-- ==== Sys2Proof/Laws/Arith.lean ====
section
/-! SUPPORT. What the arithmetic of the command files computes, one lemma per function. -/

namespace Sys2Proof.Machine

theorem mulMod_lt (a b : Nat) {m : Nat} (h : m ≠ 0) : mulMod a b m < m :=
  Nat.mod_lt _ (Nat.pos_of_ne_zero h)

/-- Halving takes one bit off (spec/00_scope.md R9). -/
theorem bitlen_succ_half {e : Nat} (h : e ≠ 0) : bitlen e = bitlen (e / 2) + 1 := by
  unfold bitlen
  by_cases h1 : e / 2 = 0
  · have : e = 1 := by omega
    subst this
    decide
  · rw [if_neg h, if_neg h1, Nat.log2_def, if_pos (by omega)]

theorem lt_two_pow_bitlen (v : Nat) : v < 2 ^ bitlen v := by
  unfold bitlen
  split
  · omega
  · exact Nat.lt_log2_self

theorem two_pow_le_of_bitlen {v : Nat} (h : v ≠ 0) : 2 ^ (bitlen v - 1) ≤ v := by
  unfold bitlen
  rw [if_neg h, Nat.add_sub_cancel]
  exact Nat.log2_self_le h

/-- R121's loop invariant: with fuel for the exponent's bits, the loop accumulates `result * b ^ e` modulo `m`. -/
theorem powLoop_result (m : Nat) (fuel : Nat) (p : PowState) (h : bitlen p.e ≤ fuel) :
    (powLoop m fuel p).result % m = p.result * p.b ^ p.e % m := by
  induction fuel generalizing p with
  | zero =>
    have he : p.e = 0 := by
      by_contra hne
      have := bitlen_succ_half hne
      omega
    simp [powLoop, he]
  | succ fuel ih =>
    unfold powLoop
    split
    · next he => simp [he]
    · next he =>
      have hb : bitlen (powPass m p).e ≤ fuel := by
        have := bitlen_succ_half he
        have e' : (powPass m p).e = p.e / 2 := by simp only [powPass]; split <;> rfl
        rw [e']
        omega
      rw [ih _ hb]
      have hpow : p.b ^ p.e = p.b ^ (p.e % 2) * (p.b * p.b) ^ (p.e / 2) := by
        rw [← pow_two, ← pow_mul, ← pow_add]
        congr 1
        omega
      rw [hpow]
      simp only [powPass, mulMod]
      split
      · next h1 =>
        simp only [h1, pow_one]
        rw [Nat.mul_mod, Nat.pow_mod, Nat.mod_mod, Nat.mod_mod, ← Nat.pow_mod, ← Nat.mul_mod, mul_assoc]
      · next h1 =>
        have h0 : p.e % 2 = 0 := by omega
        simp only [h0, pow_zero, one_mul]
        rw [Nat.mul_mod, Nat.pow_mod, Nat.mod_mod, ← Nat.pow_mod, ← Nat.mul_mod]

/-- The accumulator stays reduced. -/
theorem powLoop_result_lt {m : Nat} (hm : m ≠ 0) (fuel : Nat) (p : PowState) (h : p.result < m) :
    (powLoop m fuel p).result < m := by
  induction fuel generalizing p with
  | zero => exact h
  | succ fuel ih =>
    unfold powLoop
    split
    · exact h
    · refine ih _ ?_
      simp only [powPass]
      split
      · exact mulMod_lt _ _ hm
      · exact h

/-- R121: square-and-multiply computes the power. -/
theorem powMod_eq_pow (base e m : Nat) (hm : 1 ≤ m) : powMod base e m = base ^ e % m := by
  unfold powMod
  split
  · next h => subst h; simp [Nat.mod_one]
  · next h =>
    have hlt : (powRun base e m).result < m := by
      refine powLoop_result_lt (by omega) _ _ ?_
      show 1 < m
      omega
    have heq := powLoop_result m (bitlen e) { result := 1, b := base % m, e := e, calls := 0 } (le_refl _)
    rw [← Nat.mod_eq_of_lt hlt]
    unfold powRun
    rw [heq, one_mul]
    show (base % m) ^ e % m = base ^ e % m
    rw [← Nat.pow_mod]

/-- R140's loop keeps `oldR = a * oldS + b * oldT` and `r = a * s + b * t`, and the gcd of the remainders. -/
structure EuclidInv (a b : Nat) (e : EuclidState) : Prop where
  old_comb : (e.oldR : Int) = a * e.oldS + b * e.oldT
  cur_comb : (e.r : Int) = a * e.s + b * e.t
  gcd_eq : Nat.gcd e.oldR e.r = Nat.gcd a b

theorem euclidStart_inv (a b : Nat) : EuclidInv a b (euclidStart a b) := by
  constructor <;> simp [euclidStart]

theorem euclidPass_inv {a b : Nat} {e : EuclidState} (h : EuclidInv a b e) :
    EuclidInv a b (euclidPass e) := by
  have hle : e.oldR / e.r * e.r ≤ e.oldR := Nat.div_mul_le_self _ _
  refine ⟨h.cur_comb, ?_, ?_⟩
  · show ((e.oldR - e.oldR / e.r * e.r : Nat) : Int) = _
    simp only [euclidPass]
    push_cast [hle]
    linear_combination h.old_comb - ((e.oldR : Int) / (e.r : Int)) * h.cur_comb
  · show Nat.gcd e.r (e.oldR - e.oldR / e.r * e.r) = _
    have : e.oldR - e.oldR / e.r * e.r = e.oldR % e.r := by
      have := Nat.div_add_mod' e.oldR e.r
      omega
    rw [this, Nat.gcd_comm, ← Nat.gcd_rec, Nat.gcd_comm, h.gcd_eq]

/-- The remainder strictly falls, so `r` passes empty it (R140: the loop ends for every input). -/
theorem euclidPass_r_lt {e : EuclidState} (h : e.r ≠ 0) : (euclidPass e).r < e.r := by
  show e.oldR - e.oldR / e.r * e.r < e.r
  have := Nat.div_add_mod' e.oldR e.r
  have := Nat.mod_lt e.oldR (Nat.pos_of_ne_zero h)
  omega

/-- Whatever every pass keeps, the loop keeps. -/
theorem euclidLoop_induct {P : EuclidState → Prop} (hP : ∀ e, e.r ≠ 0 → P e → P (euclidPass e))
    (fuel : Nat) (e : EuclidState) (h : P e) : P (euclidLoop fuel e) := by
  induction fuel generalizing e with
  | zero => exact h
  | succ fuel ih =>
    unfold euclidLoop
    split
    · exact h
    · next hr => exact ih _ (hP e hr h)

theorem euclidLoop_r (fuel : Nat) (e : EuclidState) (h : e.r ≤ fuel) : (euclidLoop fuel e).r = 0 := by
  induction fuel generalizing e with
  | zero => exact Nat.le_zero.mp h
  | succ fuel ih =>
    unfold euclidLoop
    split
    · next hr => exact hr
    · next hr =>
      refine ih _ ?_
      have := euclidPass_r_lt hr
      omega

/-- R140, the contract of §4.2: Bézout coefficients of the greatest common divisor. -/
theorem extGcd_bezout (a b : Nat) :
    (a : Int) * (extGcd a b).1 + (b : Int) * (extGcd a b).2.1 = (extGcd a b).2.2 ∧
      (extGcd a b).2.2 = Nat.gcd a b := by
  have hinv := euclidLoop_induct (P := EuclidInv a b) (fun _ _ h => euclidPass_inv h) b _ (euclidStart_inv a b)
  have hr := euclidLoop_r b (euclidStart a b) (le_refl _)
  refine ⟨hinv.old_comb.symm, ?_⟩
  have := hinv.gcd_eq
  rw [hr, Nat.gcd_zero_right] at this
  exact this

/-- R143: there is an inverse exactly for coprime arguments. -/
theorem modInv_eq_none_iff (phi e : Nat) : modInv phi e = none ↔ Nat.gcd e phi ≠ 1 := by
  have h := (extGcd_bezout e phi).2
  unfold modInv
  rw [← h]
  simp only
  split <;> simp_all

/-- R143: what the inverse satisfies. -/
theorem modInv_eq_some {phi e d : Nat} (hphi : 1 ≤ phi) (h : modInv phi e = some d) :
    d < phi ∧ e * d % phi = 1 % phi := by
  obtain ⟨hb, hg⟩ := extGcd_bezout e phi
  unfold modInv at h
  simp only at h
  split at h
  · cases h
  · next h1 =>
    have h1' : (extGcd e phi).2.2 = 1 := by simpa using h1
    generalize (extGcd e phi).1 = x at *
    generalize (extGcd e phi).2.1 = y at *
    have hd : (d : Int) = x % phi := by
      have hnn : 0 ≤ x % (phi : Int) := Int.emod_nonneg _ (by omega)
      simp only [Option.some.injEq] at h
      omega
    have hlt : x % (phi : Int) < phi := Int.emod_lt_of_pos _ (by omega)
    refine ⟨by omega, ?_⟩
    zify
    rw [hd, Int.mul_emod, Int.emod_emod, ← Int.mul_emod]
    rw [h1'] at hb
    have : (e : Int) * x = 1 - phi * y := by push_cast at hb; linarith
    rw [this, Int.sub_mul_emod_self_left]

end Sys2Proof.Machine
end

§ **Task goal**: Output the lines of the records above exactly as they appear, from the line containing "unfold powMod" through the line containing "rw [heq, one_mul]".

§ **Reply**:
  unfold powMod
  split
  · next h => subst h; simp [Nat.mod_one]
  · next h =>
    have hlt : (powRun base e m).result < m := by
      refine powLoop_result_lt (by omega) _ _ ?_
      show 1 < m
      omega
    have heq := powLoop_result m (bitlen e) { result := 1, b := base % m, e := e, calls := 0 } (le_refl _)
    rw [← Nat.mod_eq_of_lt hlt]
    unfold powRun
    rw [heq, one_mul]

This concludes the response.